5) Restore best checkpoint

import os
import torch

best = hpo.best_result()
ckpt_dir = best.checkpoint.to_directory()
payload = torch.load(os.path.join(ckpt_dir, "best_model.pt"), map_location="cpu")
print(payload["epoch"], payload["best_selected_metric"])

Troubleshooting

Error: model contract assertion fails

Check that your model returns exactly:

return spikes_list, membranes_list

with same length, matching shapes, and rank 3 tensors.

Error: selected metric not reported

metric=... in HPOWrapper must match one reported key exactly (for example val_recall, val_acc, val_loss).

Error: unsupported optimizer or scheduler

Default builders support:

optimizer: adam, adamax
LR scheduler: none, plateau, step, cosine, multistep

If you need more options, pass custom optimizer_builder / scheduler_builder.

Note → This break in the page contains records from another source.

-- ==== Sys2Proof/WellFormed.lean ====
section
/-! DEFINITION. WellFormed.lean: what the operand types do not already say. Every request operand of 30_encoding.md R76 fills its
type; only the characters of `write_char` and `write_str` must be Unicode scalar values (42_controller_ops.md R164, R166). -/

namespace Sys2Proof

/-- A Unicode scalar value: 0 to 0x10FFFF (42_controller_ops.md R164) and no surrogate (PRESUMED, log 9). -/
def isScalar (c : Scalar) : Bool :=
  decide (c.toNat < 0xD800) || (decide (0xE000 ≤ c.toNat) && decide (c.toNat ≤ 0x10FFFF))

/-- An instruction whose operands the spec admits. -/
def Instr.wf : Instr → Bool
  | .clear => true
  | .reset => true
  | .setDisplayMode _ _ _ => true
  | .setDisplay _ => true
  | .setCursorVisibility _ => true
  | .setCursorBlink _ => true
  | .setAutoscroll _ => true
  | .setCursorMode _ => true
  | .setCursorPos _ => true
  | .shiftCursor _ => true
  | .shiftDisplay _ => true
  | .writeByte _ => true
  | .new8bit => true
  | .new4bit => true
  | .newI2c _ => true
  | .writeChar c => isScalar c
  | .writeBytes _ => true
  | .writeStr s => s.all isScalar
  | .busClear => true
  | .busHome => true
  | .busEntry _ _ => true
  | .busDispctl _ _ _ => true
  | .busShift _ _ => true
  | .busSetddram _ => true
  | .busData _ => true
  | .init33 => true
  | .init32 => true
  | .init28 => true
  | .init30 => true
  | .init38 => true
  | .init0E => true
  | .init01 => true
  | .init07 => true
  | .init80 => true

end Sys2Proof
end

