-- ==== Sys2Proof/Machine/HostOps.lean ====
section
/-! DEFINITION. Machine/HostOps.lean: the host operations (42_controller_ops.md R152 to R163): each is accepted with its expansion. -/

namespace Sys2Proof.Machine

/-- `clear` (R153). -/
def execClear (s : State) : Host.Outcome State Fault Refusal := acceptOp (cmd CLEAR .clear) s

/-- `reset`, return home (R152). -/
def execReset (s : State) : Host.Outcome State Fault Refusal := acceptOp (cmd HOME .home) s

/-- A setter of `DMR`: store first, then send (R154 to R157, R169). -/
def storeDmr (v : BitVec 3) : List Micro := .setDmr v :: cmd (encDispctl v) .cmd

/-- A setter of `EMR`: store first, then send (R158, R159, R169). -/
def storeEmr (v : BitVec 2) : List Micro := .setEmr v :: cmd (encEntry v) .cmd

/-- `set_display_mode` (R154): all three fields. -/
def execSetDisplayMode (display cursor blink : OnOff) (s : State) : Host.Outcome State Fault Refusal :=
  acceptOp (storeDmr (dmrOf display cursor blink)) s

/-- `set_display` (R155): the other two fields as they are. -/
def execSetDisplay (v : OnOff) (s : State) : Host.Outcome State Fault Refusal :=
  acceptOp (storeDmr (dmrOf v (dmrCur (readDmr s)) (dmrBlink (readDmr s)))) s

/-- `set_cursor_visibility` (R156). -/
def execSetCursorVisibility (v : OnOff) (s : State) : Host.Outcome State Fault Refusal :=
  acceptOp (storeDmr (dmrOf (dmrDisp (readDmr s)) v (dmrBlink (readDmr s)))) s

/-- `set_cursor_blink` (R157). -/
def execSetCursorBlink (v : OnOff) (s : State) : Host.Outcome State Fault Refusal :=
  acceptOp (storeDmr (dmrOf (dmrDisp (readDmr s)) (dmrCur (readDmr s)) v)) s

/-- `set_autoscroll` (R158). -/
def execSetAutoscroll (shift : OnOff) (s : State) : Host.Outcome State Fault Refusal :=
  acceptOp (storeEmr (emrOf (emrMd (readEmr s)) shift)) s

/-- `set_cursor_mode` (R159). -/
def execSetCursorMode (direction : MoveDirection) (s : State) : Host.Outcome State Fault Refusal :=
  acceptOp (storeEmr (emrOf direction (emrDs (readEmr s)))) s

/-- `set_cursor_pos` (R160). -/
def execSetCursorPos (position : Byte) (s : State) : Host.Outcome State Fault Refusal :=
  acceptOp (cmd (encSetddram position) .cmd) s

/-- `shift_cursor` (R161). -/
def execShiftCursor (direction : ShiftDirection) (s : State) : Host.Outcome State Fault Refusal :=
  acceptOp (cmd (encShift .cursor direction) .cmd) s

/-- `shift_display` (R162). -/
def execShiftDisplay (direction : ShiftDirection) (s : State) : Host.Outcome State Fault Refusal :=
  acceptOp (cmd (encShift .display direction) .cmd) s

/-- `write_byte` (R163). -/
def execWriteByte (b : Byte) (s : State) : Host.Outcome State Fault Refusal := acceptOp (dat b) s

end Sys2Proof.Machine
end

Error: RC layer complains about missing prepared matrices

Call prepare_net(model) once per batch/sequence before timestep unroll.

Dataloader batch format error

The default train_one_trial accepts both:

(x, y)
(x, y, meta)

If you still get a batch-format error, make sure your loader yields a tuple/list with at least two elements.

Bound a metric/loss param but nothing changes

Bound spaces are only consumed by registered builders.
If you bind metric.f1.* but no "f1" metric builder exists, those params are unused.

Final take

HPOWrapper is intentionally modular: it does not force a specific H1 architecture, a fixed loss, or a fixed metric set.

That is the main benefit for custom SNN research and engineering:

you keep control of model internals and task objectives,
you still get a clean, reproducible, scalable HPO workflow,
and you can inspect not only performance but also activity health and hardware-oriented behavior.

For an even more in-depth look at a typical script used to train networks, please browse the tutorial folder that contains an end-to-end script for that.